A história da adolescência no Brasil mostra que nem sempre existiu a concepção do que é ser adolescente, sobretudo dos não brancos, que por um longo período não eram reconhecidos como sujeitos de direitos. No decorrer dos séculos, medidas voltadas a esse público foram marcadas pelo controle social, institucionalização e violência, sem proteção contra maus-tratos, exploração, abandono, fome ou falta de acesso à escola.
O Código de Menores de 1927 reforçou essa lógica, tratando adolescentes pobres como “em situação irregular”, enquanto o Estado ignorava as causas estruturais das desigualdades. Apenas com a Constituição de 1988 e, em seguida, o Estatuto da Criança e do Adolescente (1990), abriu-se caminho para reconhecer crianças e adolescentes como sujeitos de direitos. No entanto, 35 anos depois, o acesso a esses direitos ainda é frágil e desigual.
Dados recentes escancaram essa realidade. Segundo o Anuário Brasileiro de Segurança Pública (2025), a pornografia infanto-juvenil, a exploração sexual e a violência doméstica atingem sobretudo adolescentes de 14 a 17 anos. Em 2024, 2.103 adolescentes foram mortos por violência intencional, 89,9% meninos e 85,1% negros.
Enquanto o número de mortes violentas caiu na população geral, aumentou entre a população de 12 a 17 anos. E 77,6% dos estupros tinham como vítimas menores de 18 anos, em sua maioria meninas negras.

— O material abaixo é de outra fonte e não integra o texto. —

-- ==== Sys2Proof/Machine/Flags.lean ====
section
/-! DEFINITION. The flags: the `STATUS` word with its computed `BUSY` (spec/10_state.md R17), the `CTRL` word (R19) and the
conditions of spec/40_command_cycle.md R73 and R77 under which an event can occur. The block has no arithmetic flags (R18). -/

namespace Sys2Proof.Machine

/-- `STATUS.BUSY`: 1 exactly when `SEQ` is not `IDLE` (R17). -/
def busy (s : State) : Bool := s.seq != .idle

/-- `STATUS` (R17). -/
def statusWord (s : State) : Word :=
  (0#16 ++ s.lastOpcode ++ 0#1 ++ s.attempts ++ BitVec.ofBool s.linkOpen ++ BitVec.ofBool s.ok ++ BitVec.ofBool s.done ++
    BitVec.ofBool (busy s) : BitVec 32)

/-- `CTRL` (R19). -/
def ctrlWord (s : State) : Word := (0#30 ++ BitVec.ofBool s.recoveryEn ++ BitVec.ofBool s.debugEn : BitVec 32)

/-- The two states in which the block offers bytes to the PHY (R50). -/
def transmitting (s : State) : Bool := s.seq == .mbTx || s.seq == .rlTx

/-- The condition of R105 and R122: a transmitting state with no byte outstanding. -/
def mayTransmit (s : State) : Bool := transmitting s && !s.txPend

/-- When `Internal` is enabled (R77). -/
def internalEnabled (s : State) : Bool :=
  s.seq == .dispatch || mayTransmit s || (s.seq == .mbRx && !s.rxq.isEmpty)

/-- The column "enabled when" of R73. -/
def enabled (e : Event) (s : State) : Bool :=
  match e with
  | .hostCmd _ _ => s.seq == .idle
  | .hostRead _ => true
  | .tick => true
  | .txAck => s.txPend
  | .txFail => s.txPend
  | .rxByte _ _ => true
  | .openOk => s.seq == .openWait
  | .openFail _ => s.seq == .openWait
  | .internal => internalEnabled s
  | .reset => true

end Sys2Proof.Machine
end

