/-- R20: while the link is open no step changes its configuration. -/
def Obligations.OpenLinkConfigurationIsImmutable : Prop :=
  ∀ s t : State, Inv s → s.linkOpen = true → t.linkOpen = true → step s = .next t →
    t.linkBaud = s.linkBaud ∧ t.linkFmt = s.linkFmt

/-- R25, R130: LAST_ERR changes only in a step that ends a command with Done(0), and then names its opcode. -/
def Obligations.LastErrWrittenOnlyByFailure : Prop :=
  ∀ s t : State, step s = .next t → t.lastErr ≠ s.lastErr → ¬ resetIsNext s →
    s.seq ≠ .idle ∧ t.seq = .idle ∧ t.done = true ∧ t.ok = false ∧
      t.lastErr.extractLsb' 24 8 = s.cmdLatch.extractLsb' 0 8 ∧ t.lastErr.extractLsb' 3 5 = 0 ∧
      ∃ os, t.outputs = s.outputs ++ os ++ [.done false]

/-- R84: Done is emitted exactly in the steps that end a command, once in each, unless the step is a Reset. -/
def Obligations.DoneExactlyAtTheEnd : Prop :=
  ∀ s t : State, step s = .next t → ¬ resetIsNext s →
    t.outputs.countP isDone = s.outputs.countP isDone + (if s.seq ≠ .idle ∧ t.seq = .idle then 1 else 0)

/-- R131: a command that fails in its dispatch step changes nothing but STATUS and LAST_ERR, and emits Done(0) alone. -/
def Obligations.RefusalsChangeNothingElse : Prop :=
  ∀ (s t : State) (rest : List Event), s.seq = .dispatch → nextEvent s = some (.internal, rest) → step s = .next t →
    t.seq = .idle → t.ok = false → t = failed t.lastErr { s with inputs := rest }

/-- R96, the property of the source's section 8: two blocks that differ only in CTRL.DEBUG_EN, in their Trace events and in
what reads returned go on differing only there, whatever happens. -/
def Obligations.DebugTracingChangesOnlyTraces : Prop :=
  ∀ s1 s2 t1 : State, untraced s1 = untraced s2 → step s1 = .next t1 →
    ∃ t2, step s2 = .next t2 ∧ untraced t1 = untraced t2

/-- R76, R155: a block that waits for the PHY's answer to a Tx or an Open waits for ever where neither that answer nor a
Reset comes; it emits nothing and completes nothing. That a step with nothing enabled changes
nothing is the model's choice (log 2). -/
def Obligations.UnansweredPhyHangsTheBlock : Prop :=
  ∀ (s : State) (n : Nat), ((s.seq = .mbTx ∨ s.seq = .rlTx) ∧ s.txPend = true) ∨ s.seq = .openWait →
    (∀ e ∈ s.inputs, endsPhyWait e = false) →
    ∃ t, run n s = .next t ∧ t.seq = s.seq ∧ t.txPend = s.txPend ∧ t.outputs = s.outputs ∧ t.done = s.done
end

A saúde mental também é preocupante: um em cada seis adolescentes brasileiros vive com algum transtorno, sendo o grupo etário que mais pratica autolesão e registra crescimento nos índices de suicídio (Unicef). Na educação, 9 milhões de jovens de 14 a 29 anos não concluíram o ensino médio em 2023, principalmente por necessidade de trabalhar. Entre meninas, a gravidez aparece como segunda causa. Além disso, 1,2 milhão de adolescentes entre 14 e 17 anos estavam em situação de trabalho infantil no mesmo ano.

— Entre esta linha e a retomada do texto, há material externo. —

-- ==== Sys2Proof/Laws/Ops.lean ====
section
/-! SUPPORT. What each shared operation can do, said once: the lemmas a proof cites instead of unfolding it. -/

namespace Sys2Proof.Machine

/-! ## Bits, buffers and the CRC -/

theorem overwrite_toList {n : Nat} (bs : List Byte) (buf : Vector Byte n) :
    (overwrite bs buf).toList = bs.take n ++ buf.toList.drop bs.length := rfl

/-- The bytes written into a buffer are its first bytes. -/
theorem overwrite_take {n : Nat} (bs : List Byte) (buf : Vector Byte n) (h : bs.length ≤ n) :
    (overwrite bs buf).toList.take bs.length = bs := by
  rw [overwrite_toList, List.take_of_length_le h, List.take_left']
  rfl

/-- The bytes above those written keep their value (R26, log 12). -/
theorem overwrite_drop {n : Nat} (bs : List Byte) (buf : Vector Byte n) (h : bs.length ≤ n) :
    (overwrite bs buf).toList.drop bs.length = buf.toList.drop bs.length := by
  rw [overwrite_toList, List.take_of_length_le h, List.drop_left']
  rfl

theorem crc16_append (p : CrcPreset) (xs ys : List Byte) :
    crc16 p (xs ++ ys) = ys.foldl (crcByte p) (crc16 p xs) := by
  simp [crc16, List.foldl_append]

theorem isHexU_hexU (n : BitVec 4) : isHexU (hexU n) = true := by
  revert n
  decide

/-- The index R61 asks for is that of a set bit with none below it. -/
theorem lowestSetBit_eq_some (w : Word) (n : Nat) :
    lowestSetBit w = some n ↔ w.getLsbD n = true ∧ ∀ k < n, w.getLsbD k = false := by
  simp only [lowestSetBit, List.find?_range_eq_some]
  constructor
  · rintro ⟨h, -, hk⟩
    exact ⟨h, by simpa using hk⟩
  · rintro ⟨h, hk⟩
    exact ⟨h, by simpa using BitVec.lt_of_getLsbD h, by simpa using hk⟩

theorem lowestSetBit_eq_none (w : Word) : lowestSetBit w = none ↔ w = 0 := by
  simp only [lowestSetBit, List.find?_range_eq_none]
  constructor
  · intro h
    apply BitVec.eq_of_getLsbD_eq
    intro i hi
    simpa using h i hi
  · rintro rfl i _
    simp

/-- The index R109 asks for is the first at which the two sequences differ. -/
theorem firstDiff_eq_none (start : Nat) (as bs : List Byte) (h : as.length = bs.length) :
    firstDiff start as bs = none ↔ as = bs := by
  induction as generalizing start bs with
  | nil => cases bs <;> simp_all [firstDiff]
  | cons a as ih =>
    cases bs with
    | nil => simp at h
    | cons b bs =>
      by_cases hab : a = b
      · simp [firstDiff, hab, ih (start + 1) bs (by simpa using h)]
      · simp [firstDiff, hab]

/-! ## Output, recovery and the start of an attempt -/

theorem traceFrame_eq (s : State) :
    traceFrame s = { s with outputs := s.outputs ++ (if s.debugEn then [.trace (frameBytes s)] else []) } := by
  by_cases h : s.debugEn = true
  · rw [traceFrame, if_pos h, if_pos h]
    rfl
  · rw [traceFrame, if_neg h, if_neg h]
    simp

theorem recover_eq (s : State) :
    recover s = if s.recoveryEn then
      { s with rxq := [], rxqOvf := false, outputs := s.outputs ++ [.reinit, .flush] } else s := by
  unfold recover
  split <;> simp [flush, emit]

theorem startAttempt_eq (s : State) :
    startAttempt s = { s with
      idx := 0, rxn := 0, rxl := 0, rxqOvf := false, cnt := 0, attempts := s.att, seq := .mbTx
      outputs := s.outputs ++ (if s.debugEn then [.trace (frameBytes s)] else []) } := by
  unfold startAttempt
  rw [traceFrame_eq]
  rfl

/-- What a builder of R103 leaves. -/
theorem sendRequest_eq (body : List Byte) (len : BitVec 4) (c : Byte) (s : State) :
    sendRequest body len c s = startAttempt { s with
      frame := overwrite (body ++ crcBytes (crc16 s.cfg.crcPreset body)) s.frame, flen := len, fc := c, att := 1 } := rfl

/-- What `relay_send` leaves once its preconditions hold (R121). -/
theorem startRelay_eq (ch : BitVec 2) (st : Bool) (s : State) :
    startRelay ch st s = { s with
      frame := overwrite (adamBytes s.hexHi s.hexLo ch st) s.frame, flen := 8, att := 1, attempts := 1, idx := 0
      seq := .rlTx
      outputs := s.outputs ++
        (if s.debugEn then [.trace ((overwrite (adamBytes s.hexHi s.hexLo ch st) s.frame).toList.take 8)] else []) } := by
  unfold startRelay
  rw [traceFrame_eq]
  rfl

/-- A failed attempt (R111) either ends the command or starts the backoff. -/
theorem attemptFail_cases (c : Cause) (d : Byte) (s : State) :
    (s.att = 5 ∧ attemptFail c d s = raise .transmission c d (recover s)) ∨
      (s.att ≠ 5 ∧ attemptFail c d s = { recover s with cnt := 0, seq := .mbBackoff }) := by
  by_cases h : s.att = 5
  · exact .inl ⟨h, if_pos h⟩
  · exact .inr ⟨h, if_neg h⟩

/-! ## Reception -/

/-- R80: the queue never grows past its depth. -/
theorem receiveByte_cases (b : Byte) (err : Bool) (s : State) :
    (s.rxq.length < s.cfg.rxqDepth ∧ receiveByte b err s = { s with rxq := s.rxq ++ [{ byte := b, err := err }] }) ∨
      (s.cfg.rxqDepth ≤ s.rxq.length ∧ receiveByte b err s = { s with rxqOvf := true }) := by
  by_cases h : s.rxq.length < s.cfg.rxqDepth
  · exact .inl ⟨h, by simp [receiveByte, h]⟩
  · exact .inr ⟨by omega, by simp [receiveByte, h]⟩

theorem receiveByte_length_le (b : Byte) (err : Bool) (s : State) (h : s.rxq.length ≤ s.cfg.rxqDepth) :
    (receiveByte b err s).rxq.length ≤ (receiveByte b err s).cfg.rxqDepth := by
  obtain ⟨h1, h2⟩ | ⟨-, h2⟩ := receiveByte_cases b err s
  · simp only [h2, List.length_append, List.length_singleton]
    omega
  · simp only [h2]
    exact h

O Parlamento e suas contradições
Ao mesmo tempo que o Parlamento aprovou o PL 2.628/22 para ampliar a proteção digital de crianças e adolescentes, também aprovou, na Comissão de Direitos Humanos do Senado, o PL 1.473/25, que aumenta de três para até 10 anos o tempo de internação socioeducativa.
Esta proposta repete a lógica menorista: responsabilizar meninos pobres e negros pela criminalidade, enquanto lhes nega esporte, lazer, cultura, educação de qualidade e acesso à saúde.
O orçamento federal é sintomático: em 2023, a política de atenção à saúde de adolescentes e jovens teve execução zero; em 2024, apenas R$ 1,7 milhão em restos a pagar. As ações contra violência e trabalho infantil também não tiveram execução nos dois anos. E não há recursos direcionados especificamente para esse grupo nas pastas de cultura, esporte e lazer.
A armadilha da punição
Defender internação mais longa ignora que ela deve ser medida excepcional e breve, voltada à responsabilização conjunta de adolescente, família e Estado. Ampliar o tempo de reclusão, num sistema marcado pela presença de facções prisionais que cooptam adolescentes, apenas reforça vulnerabilidades e os aproxima ainda mais do crime organizado.
A “adultização” de meninos e meninas não começou com a internet: ela atravessa séculos de desigualdades e violências. A insistência em respostas punitivas e populistas perpetua essa história, enquanto se negligência políticas públicas de proteção.
Se o Estado, a família e a sociedade não garantem direitos, restam menos escolhas e mais riscos. E quando a resposta à exclusão é trancar adolescentes por mais tempo, o que se pratica é uma nova forma de violência, mascarada de justiça.
*Thallita de Oliveira é assessora Política do Inesc, mestre em Políticas Públicas para a Infância e Juventude pela Universidade de Brasília (UnB).
**Este é um artigo de opinião. A visão da autora não necessariamente expressa a linha editorial do jornal Brasil de Fato – DF.